## EXERCISE PROMPT
The data below holds the lines to copy: everything from the line containing "held := s.fab.held.filter" to the line containing "else performBody p", both ends included, set down exactly.

## INFORMATION GIVEN
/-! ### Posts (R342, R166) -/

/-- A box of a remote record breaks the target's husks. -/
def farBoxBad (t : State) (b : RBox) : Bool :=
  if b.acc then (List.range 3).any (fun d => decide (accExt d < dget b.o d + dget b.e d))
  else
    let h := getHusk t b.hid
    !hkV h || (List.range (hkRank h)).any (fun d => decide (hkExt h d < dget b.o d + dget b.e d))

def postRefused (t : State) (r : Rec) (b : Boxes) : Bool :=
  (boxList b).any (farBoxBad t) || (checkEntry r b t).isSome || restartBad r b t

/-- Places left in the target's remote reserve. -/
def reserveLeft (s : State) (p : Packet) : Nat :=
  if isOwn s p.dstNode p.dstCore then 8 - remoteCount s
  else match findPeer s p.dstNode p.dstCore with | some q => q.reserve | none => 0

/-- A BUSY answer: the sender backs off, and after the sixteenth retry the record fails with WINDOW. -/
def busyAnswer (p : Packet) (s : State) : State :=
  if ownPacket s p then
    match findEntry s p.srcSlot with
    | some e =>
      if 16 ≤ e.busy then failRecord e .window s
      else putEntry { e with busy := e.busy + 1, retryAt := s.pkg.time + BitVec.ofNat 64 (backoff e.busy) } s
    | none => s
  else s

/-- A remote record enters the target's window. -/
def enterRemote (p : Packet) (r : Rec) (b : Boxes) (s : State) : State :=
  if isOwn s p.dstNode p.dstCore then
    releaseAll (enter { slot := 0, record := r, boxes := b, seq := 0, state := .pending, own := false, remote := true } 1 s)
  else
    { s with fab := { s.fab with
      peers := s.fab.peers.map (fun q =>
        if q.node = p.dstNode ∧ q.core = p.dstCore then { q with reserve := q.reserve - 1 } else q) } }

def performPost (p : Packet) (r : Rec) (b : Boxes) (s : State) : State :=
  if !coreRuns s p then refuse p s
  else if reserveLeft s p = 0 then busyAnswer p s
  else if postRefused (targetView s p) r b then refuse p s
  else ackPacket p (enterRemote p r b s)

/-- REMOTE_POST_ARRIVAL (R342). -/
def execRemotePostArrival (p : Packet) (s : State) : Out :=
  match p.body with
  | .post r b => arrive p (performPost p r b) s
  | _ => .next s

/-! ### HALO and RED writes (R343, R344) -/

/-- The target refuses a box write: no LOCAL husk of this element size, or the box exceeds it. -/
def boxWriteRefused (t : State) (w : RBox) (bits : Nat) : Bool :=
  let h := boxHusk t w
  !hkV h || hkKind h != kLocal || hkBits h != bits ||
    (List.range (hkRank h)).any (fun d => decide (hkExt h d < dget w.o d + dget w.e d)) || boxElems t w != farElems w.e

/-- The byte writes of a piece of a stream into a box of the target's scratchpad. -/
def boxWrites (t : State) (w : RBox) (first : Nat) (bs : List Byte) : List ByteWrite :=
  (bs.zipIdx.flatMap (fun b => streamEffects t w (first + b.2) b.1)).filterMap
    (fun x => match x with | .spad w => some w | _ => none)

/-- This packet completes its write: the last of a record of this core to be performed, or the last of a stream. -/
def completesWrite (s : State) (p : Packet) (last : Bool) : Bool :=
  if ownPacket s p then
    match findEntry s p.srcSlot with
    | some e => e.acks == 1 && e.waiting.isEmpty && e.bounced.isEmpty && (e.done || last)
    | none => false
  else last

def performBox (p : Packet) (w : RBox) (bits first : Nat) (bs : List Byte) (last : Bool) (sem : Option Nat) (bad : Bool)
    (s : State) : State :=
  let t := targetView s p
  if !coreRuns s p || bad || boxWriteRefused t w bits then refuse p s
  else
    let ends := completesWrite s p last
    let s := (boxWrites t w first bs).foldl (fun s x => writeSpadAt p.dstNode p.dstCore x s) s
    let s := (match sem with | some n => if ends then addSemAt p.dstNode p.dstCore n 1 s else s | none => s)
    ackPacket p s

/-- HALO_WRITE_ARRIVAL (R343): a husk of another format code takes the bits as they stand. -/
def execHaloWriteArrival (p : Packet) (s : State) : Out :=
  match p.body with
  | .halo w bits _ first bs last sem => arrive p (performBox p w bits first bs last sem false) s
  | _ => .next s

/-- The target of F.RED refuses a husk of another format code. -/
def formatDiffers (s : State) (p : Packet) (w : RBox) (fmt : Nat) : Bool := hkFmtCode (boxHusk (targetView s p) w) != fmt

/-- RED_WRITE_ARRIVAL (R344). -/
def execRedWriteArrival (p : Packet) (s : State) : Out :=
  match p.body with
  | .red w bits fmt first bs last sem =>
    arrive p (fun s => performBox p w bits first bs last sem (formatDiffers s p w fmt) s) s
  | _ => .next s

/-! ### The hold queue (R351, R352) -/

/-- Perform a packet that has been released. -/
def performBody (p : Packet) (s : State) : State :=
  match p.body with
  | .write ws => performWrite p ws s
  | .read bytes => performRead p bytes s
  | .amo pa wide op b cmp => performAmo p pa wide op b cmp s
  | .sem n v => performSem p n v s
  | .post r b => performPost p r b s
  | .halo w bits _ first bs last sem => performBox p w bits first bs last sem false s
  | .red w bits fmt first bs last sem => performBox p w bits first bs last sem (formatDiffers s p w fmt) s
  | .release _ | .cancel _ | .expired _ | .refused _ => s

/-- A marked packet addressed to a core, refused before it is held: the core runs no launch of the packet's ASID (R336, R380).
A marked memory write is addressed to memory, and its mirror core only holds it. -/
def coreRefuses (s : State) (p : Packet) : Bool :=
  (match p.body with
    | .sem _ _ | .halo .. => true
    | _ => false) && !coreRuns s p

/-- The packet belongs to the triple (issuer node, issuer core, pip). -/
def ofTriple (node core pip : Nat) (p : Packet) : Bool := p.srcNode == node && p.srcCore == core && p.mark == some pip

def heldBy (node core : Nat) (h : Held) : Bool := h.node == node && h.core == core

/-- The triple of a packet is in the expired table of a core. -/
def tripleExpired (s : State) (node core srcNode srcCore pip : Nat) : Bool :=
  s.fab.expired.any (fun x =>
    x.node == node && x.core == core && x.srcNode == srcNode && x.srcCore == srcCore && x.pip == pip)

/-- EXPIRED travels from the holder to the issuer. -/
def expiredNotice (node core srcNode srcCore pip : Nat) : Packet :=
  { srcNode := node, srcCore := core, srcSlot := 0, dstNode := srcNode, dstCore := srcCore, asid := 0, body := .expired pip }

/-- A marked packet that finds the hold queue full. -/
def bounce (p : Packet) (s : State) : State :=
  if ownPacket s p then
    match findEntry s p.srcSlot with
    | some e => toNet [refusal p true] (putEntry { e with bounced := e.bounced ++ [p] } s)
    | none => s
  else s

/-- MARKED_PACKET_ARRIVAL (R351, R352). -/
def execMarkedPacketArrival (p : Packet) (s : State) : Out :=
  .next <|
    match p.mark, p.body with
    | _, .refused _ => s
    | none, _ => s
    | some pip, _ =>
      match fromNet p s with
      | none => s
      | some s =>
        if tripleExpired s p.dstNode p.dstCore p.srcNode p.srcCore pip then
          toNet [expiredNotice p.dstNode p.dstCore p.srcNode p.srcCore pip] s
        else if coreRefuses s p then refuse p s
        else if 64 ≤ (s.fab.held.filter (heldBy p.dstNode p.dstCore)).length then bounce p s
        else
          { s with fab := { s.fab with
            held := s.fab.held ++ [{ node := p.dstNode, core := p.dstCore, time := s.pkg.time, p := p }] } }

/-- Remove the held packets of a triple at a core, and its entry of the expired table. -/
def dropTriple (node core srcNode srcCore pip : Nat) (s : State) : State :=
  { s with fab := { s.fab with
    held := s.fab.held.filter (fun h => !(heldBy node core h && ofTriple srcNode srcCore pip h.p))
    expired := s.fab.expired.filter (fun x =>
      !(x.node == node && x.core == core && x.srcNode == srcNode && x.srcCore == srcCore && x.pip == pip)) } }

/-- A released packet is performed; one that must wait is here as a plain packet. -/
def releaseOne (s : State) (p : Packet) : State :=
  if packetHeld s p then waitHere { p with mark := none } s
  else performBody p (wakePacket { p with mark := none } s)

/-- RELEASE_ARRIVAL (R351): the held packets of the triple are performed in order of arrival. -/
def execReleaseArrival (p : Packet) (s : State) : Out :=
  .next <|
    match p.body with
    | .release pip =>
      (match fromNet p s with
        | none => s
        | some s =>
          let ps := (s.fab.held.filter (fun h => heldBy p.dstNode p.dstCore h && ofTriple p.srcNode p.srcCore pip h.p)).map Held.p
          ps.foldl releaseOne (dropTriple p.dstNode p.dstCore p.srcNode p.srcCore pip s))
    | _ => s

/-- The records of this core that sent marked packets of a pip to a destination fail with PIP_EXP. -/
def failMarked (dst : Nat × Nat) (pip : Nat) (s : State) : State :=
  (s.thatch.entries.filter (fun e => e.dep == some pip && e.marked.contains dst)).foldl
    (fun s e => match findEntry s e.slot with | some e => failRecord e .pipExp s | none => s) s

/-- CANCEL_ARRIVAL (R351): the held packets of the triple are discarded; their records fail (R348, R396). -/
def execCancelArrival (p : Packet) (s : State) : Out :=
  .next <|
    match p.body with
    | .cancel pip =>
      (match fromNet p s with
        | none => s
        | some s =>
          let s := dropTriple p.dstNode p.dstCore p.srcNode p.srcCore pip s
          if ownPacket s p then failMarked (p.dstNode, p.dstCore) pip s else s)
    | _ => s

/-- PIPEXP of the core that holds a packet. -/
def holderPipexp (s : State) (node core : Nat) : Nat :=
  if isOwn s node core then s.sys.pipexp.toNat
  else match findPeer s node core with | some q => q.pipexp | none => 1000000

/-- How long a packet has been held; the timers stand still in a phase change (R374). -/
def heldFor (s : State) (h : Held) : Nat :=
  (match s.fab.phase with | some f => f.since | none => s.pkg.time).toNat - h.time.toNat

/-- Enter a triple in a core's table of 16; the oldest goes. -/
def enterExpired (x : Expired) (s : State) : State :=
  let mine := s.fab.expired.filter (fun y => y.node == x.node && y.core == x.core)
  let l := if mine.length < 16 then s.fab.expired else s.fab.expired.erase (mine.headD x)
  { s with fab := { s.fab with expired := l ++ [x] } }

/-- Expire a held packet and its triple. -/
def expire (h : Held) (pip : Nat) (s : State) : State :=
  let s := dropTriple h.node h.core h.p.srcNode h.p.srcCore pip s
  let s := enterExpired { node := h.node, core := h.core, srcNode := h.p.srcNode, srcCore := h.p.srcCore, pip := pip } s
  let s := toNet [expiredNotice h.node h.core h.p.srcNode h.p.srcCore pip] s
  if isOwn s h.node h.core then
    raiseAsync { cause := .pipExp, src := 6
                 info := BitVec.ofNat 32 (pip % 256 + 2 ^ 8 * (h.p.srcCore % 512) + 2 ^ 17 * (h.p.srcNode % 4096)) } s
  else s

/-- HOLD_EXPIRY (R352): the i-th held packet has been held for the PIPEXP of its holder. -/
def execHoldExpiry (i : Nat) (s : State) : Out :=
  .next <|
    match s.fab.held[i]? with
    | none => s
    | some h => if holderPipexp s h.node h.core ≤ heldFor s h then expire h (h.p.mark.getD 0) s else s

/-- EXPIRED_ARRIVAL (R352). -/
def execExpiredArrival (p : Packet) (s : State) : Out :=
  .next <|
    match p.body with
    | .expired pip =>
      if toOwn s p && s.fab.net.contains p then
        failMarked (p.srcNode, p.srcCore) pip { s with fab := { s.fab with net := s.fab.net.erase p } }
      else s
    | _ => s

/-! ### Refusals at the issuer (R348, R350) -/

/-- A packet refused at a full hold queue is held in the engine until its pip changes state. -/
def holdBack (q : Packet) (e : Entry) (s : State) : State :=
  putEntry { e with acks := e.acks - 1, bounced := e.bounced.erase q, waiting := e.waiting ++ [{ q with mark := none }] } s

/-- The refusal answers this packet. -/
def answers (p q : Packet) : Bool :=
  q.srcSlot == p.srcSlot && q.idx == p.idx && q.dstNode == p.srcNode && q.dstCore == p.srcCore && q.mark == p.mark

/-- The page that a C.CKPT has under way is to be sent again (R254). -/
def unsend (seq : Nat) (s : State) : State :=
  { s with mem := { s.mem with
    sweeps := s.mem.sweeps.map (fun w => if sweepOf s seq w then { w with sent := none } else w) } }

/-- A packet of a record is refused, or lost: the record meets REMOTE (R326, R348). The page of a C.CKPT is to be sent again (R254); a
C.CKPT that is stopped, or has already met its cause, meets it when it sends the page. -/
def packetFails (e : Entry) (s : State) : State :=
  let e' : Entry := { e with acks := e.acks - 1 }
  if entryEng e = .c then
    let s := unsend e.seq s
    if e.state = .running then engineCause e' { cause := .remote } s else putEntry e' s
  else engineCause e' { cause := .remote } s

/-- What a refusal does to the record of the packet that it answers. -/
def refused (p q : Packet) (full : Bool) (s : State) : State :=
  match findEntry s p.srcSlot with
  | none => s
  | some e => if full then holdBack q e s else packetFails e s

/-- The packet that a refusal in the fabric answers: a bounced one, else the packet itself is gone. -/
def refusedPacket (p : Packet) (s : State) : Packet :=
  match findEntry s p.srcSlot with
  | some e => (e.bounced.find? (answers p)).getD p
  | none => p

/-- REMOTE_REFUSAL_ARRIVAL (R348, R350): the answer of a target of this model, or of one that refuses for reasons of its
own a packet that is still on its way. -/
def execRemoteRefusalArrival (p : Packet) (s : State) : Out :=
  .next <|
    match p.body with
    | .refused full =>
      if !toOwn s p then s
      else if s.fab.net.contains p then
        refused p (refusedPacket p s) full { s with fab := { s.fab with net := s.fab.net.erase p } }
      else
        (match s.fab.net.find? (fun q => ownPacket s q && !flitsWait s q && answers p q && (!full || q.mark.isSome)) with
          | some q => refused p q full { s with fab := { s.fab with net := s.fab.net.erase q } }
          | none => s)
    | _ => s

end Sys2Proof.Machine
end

## PROBLEM SOLUTION
    held := s.fab.held.filter (fun h => !(heldBy node core h && ofTriple srcNode srcCore pip h.p))
    expired := s.fab.expired.filter (fun x =>
      !(x.node == node && x.core == core && x.srcNode == srcNode && x.srcCore == srcCore && x.pip == pip)) } }

/-- A released packet is performed; one that must wait is here as a plain packet. -/
def releaseOne (s : State) (p : Packet) : State :=
  if packetHeld s p then waitHere { p with mark := none } s
  else performBody p (wakePacket { p with mark := none } s)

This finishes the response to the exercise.